***** Records for this task *****

/-- An index the list does not write reads as before. -/
theorem Memory.read_writeAll_of_notMem {m : Memory α} {ws : List (Nat × α)} {j : Nat} (h : ∀ p ∈ ws, p.1 ≠ j) :
    (m.writeAll ws).read j = m.read j := by
  induction ws generalizing m with
  | nil => rfl
  | cons p ws ih =>
    simp only [Memory.writeAll]
    rw [ih fun q hq => h q (List.mem_cons_of_mem _ hq), Memory.read_write_of_ne]
    exact Ne.symm (h p List.mem_cons_self)

/-- If all the values the list writes at `j` are `v`, and it writes there, `j` reads `v`. -/
theorem Memory.read_writeAll_of_mem {m : Memory α} {ws : List (Nat × α)} {j : Nat} {v : α} (hm : (j, v) ∈ ws)
    (h : ∀ p ∈ ws, p.1 = j → p.2 = v) : (m.writeAll ws).read j = some v := by
  induction ws generalizing m with
  | nil => cases hm
  | cons p ws ih =>
    simp only [Memory.writeAll]
    by_cases hin : (j, v) ∈ ws
    · exact ih hin fun q hq => h q (List.mem_cons_of_mem _ hq)
    · rcases List.mem_cons.mp hm with rfl | hm
      · rw [Memory.read_writeAll_of_notMem, Memory.read_write_self]
        rintro ⟨k, u⟩ hq (rfl : k = j)
        have hu : u = v := h _ (List.mem_cons_of_mem _ hq) rfl
        exact hin (hu ▸ hq)
      · exact absurd hm hin

/-- Written elements stay written. -/
theorem Memory.isSome_read_writeAll {m : Memory α} (ws : List (Nat × α)) {j : Nat} (h : (m.read j).isSome) :
    ((m.writeAll ws).read j).isSome := by
  induction ws generalizing m with
  | nil => exact h
  | cons p ws ih =>
    refine ih ?_
    rw [Memory.read_write]
    split
    · rfl
    · exact h

/-- Every index a list writes is written afterwards. -/
theorem Memory.isSome_read_writeAll_of_mem {m : Memory α} {ws : List (Nat × α)} {p : Nat × α} (h : p ∈ ws) :
    ((m.writeAll ws).read p.1).isSome := by
  induction ws generalizing m with
  | nil => cases h
  | cons q ws ih =>
    rcases List.mem_cons.mp h with rfl | h
    · exact Memory.isSome_read_writeAll ws (by simp)
    · exact ih h

/-- `fill` writes `v` below `n` and leaves the rest. -/
theorem Memory.read_fill (m : Memory α) (n : Nat) (v : α) (j : Nat) :
    (m.fill n v).read j = if j < n then some v else m.read j := by
  unfold Memory.fill
  split
  · rename_i h
    refine Memory.read_writeAll_of_mem (List.mem_map.mpr ⟨j, List.mem_range.mpr h, rfl⟩) ?_
    intro p hp _
    obtain ⟨_, _, rfl⟩ := List.mem_map.mp hp
    rfl
  · rename_i h
    refine Memory.read_writeAll_of_notMem ?_
    intro p hp
    obtain ⟨k, hk, rfl⟩ := List.mem_map.mp hp
    have := List.mem_range.mp hk
    simp only
    omega

/-- `fetch` answers exactly what is written. -/
theorem fetch_eq_ok {sp : Space} {m : Memory α} {i : Nat} {v : α} : fetch sp m i = .ok v ↔ m.read i = some v := by
  unfold fetch
  split <;> simp_all

/-- `fetch` stops exactly on an element never written. -/
theorem fetch_eq_error {sp : Space} {m : Memory α} {i : Nat} {f : Fault} :
    fetch sp m i = .error f ↔ m.read i = none ∧ f = .unwrittenRead sp i := by
  unfold fetch
  cases m.read i <;> simp [eq_comm]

*****

Task brief:
Restate every line of the listing word for word.

Solution to this problem:
/-- An index the list does not write reads as before. -/
theorem Memory.read_writeAll_of_notMem {m : Memory α} {ws : List (Nat × α)} {j : Nat} (h : ∀ p ∈ ws, p.1 ≠ j) :
    (m.writeAll ws).read j = m.read j := by
  induction ws generalizing m with
  | nil => rfl
  | cons p ws ih =>
    simp only [Memory.writeAll]
    rw [ih fun q hq => h q (List.mem_cons_of_mem _ hq), Memory.read_write_of_ne]
    exact Ne.symm (h p List.mem_cons_self)

/-- If all the values the list writes at `j` are `v`, and it writes there, `j` reads `v`. -/
theorem Memory.read_writeAll_of_mem {m : Memory α} {ws : List (Nat × α)} {j : Nat} {v : α} (hm : (j, v) ∈ ws)
    (h : ∀ p ∈ ws, p.1 = j → p.2 = v) : (m.writeAll ws).read j = some v := by
  induction ws generalizing m with
  | nil => cases hm
  | cons p ws ih =>
    simp only [Memory.writeAll]
    by_cases hin : (j, v) ∈ ws
    · exact ih hin fun q hq => h q (List.mem_cons_of_mem _ hq)
    · rcases List.mem_cons.mp hm with rfl | hm
      · rw [Memory.read_writeAll_of_notMem, Memory.read_write_self]
        rintro ⟨k, u⟩ hq (rfl : k = j)
        have hu : u = v := h _ (List.mem_cons_of_mem _ hq) rfl
        exact hin (hu ▸ hq)
      · exact absurd hm hin

/-- Written elements stay written. -/
theorem Memory.isSome_read_writeAll {m : Memory α} (ws : List (Nat × α)) {j : Nat} (h : (m.read j).isSome) :
    ((m.writeAll ws).read j).isSome := by
  induction ws generalizing m with
  | nil => exact h
  | cons p ws ih =>
    refine ih ?_
    rw [Memory.read_write]
    split
    · rfl
    · exact h

/-- Every index a list writes is written afterwards. -/
theorem Memory.isSome_read_writeAll_of_mem {m : Memory α} {ws : List (Nat × α)} {p : Nat × α} (h : p ∈ ws) :
    ((m.writeAll ws).read p.1).isSome := by
  induction ws generalizing m with
  | nil => cases h
  | cons q ws ih =>
    rcases List.mem_cons.mp h with rfl | h
    · exact Memory.isSome_read_writeAll ws (by simp)
    · exact ih h

/-- `fill` writes `v` below `n` and leaves the rest. -/
theorem Memory.read_fill (m : Memory α) (n : Nat) (v : α) (j : Nat) :
    (m.fill n v).read j = if j < n then some v else m.read j := by
  unfold Memory.fill
  split
  · rename_i h
    refine Memory.read_writeAll_of_mem (List.mem_map.mpr ⟨j, List.mem_range.mpr h, rfl⟩) ?_
    intro p hp _
    obtain ⟨_, _, rfl⟩ := List.mem_map.mp hp
    rfl
  · rename_i h
    refine Memory.read_writeAll_of_notMem ?_
    intro p hp
    obtain ⟨k, hk, rfl⟩ := List.mem_map.mp hp
    have := List.mem_range.mp hk
    simp only
    omega

/-- `fetch` answers exactly what is written. -/
theorem fetch_eq_ok {sp : Space} {m : Memory α} {i : Nat} {v : α} : fetch sp m i = .ok v ↔ m.read i = some v := by
  unfold fetch
  split <;> simp_all

/-- `fetch` stops exactly on an element never written. -/
theorem fetch_eq_error {sp : Space} {m : Memory α} {i : Nat} {f : Fault} :
    fetch sp m i = .error f ↔ m.read i = none ∧ f = .unwrittenRead sp i := by
  unfold fetch
  cases m.read i <;> simp [eq_comm]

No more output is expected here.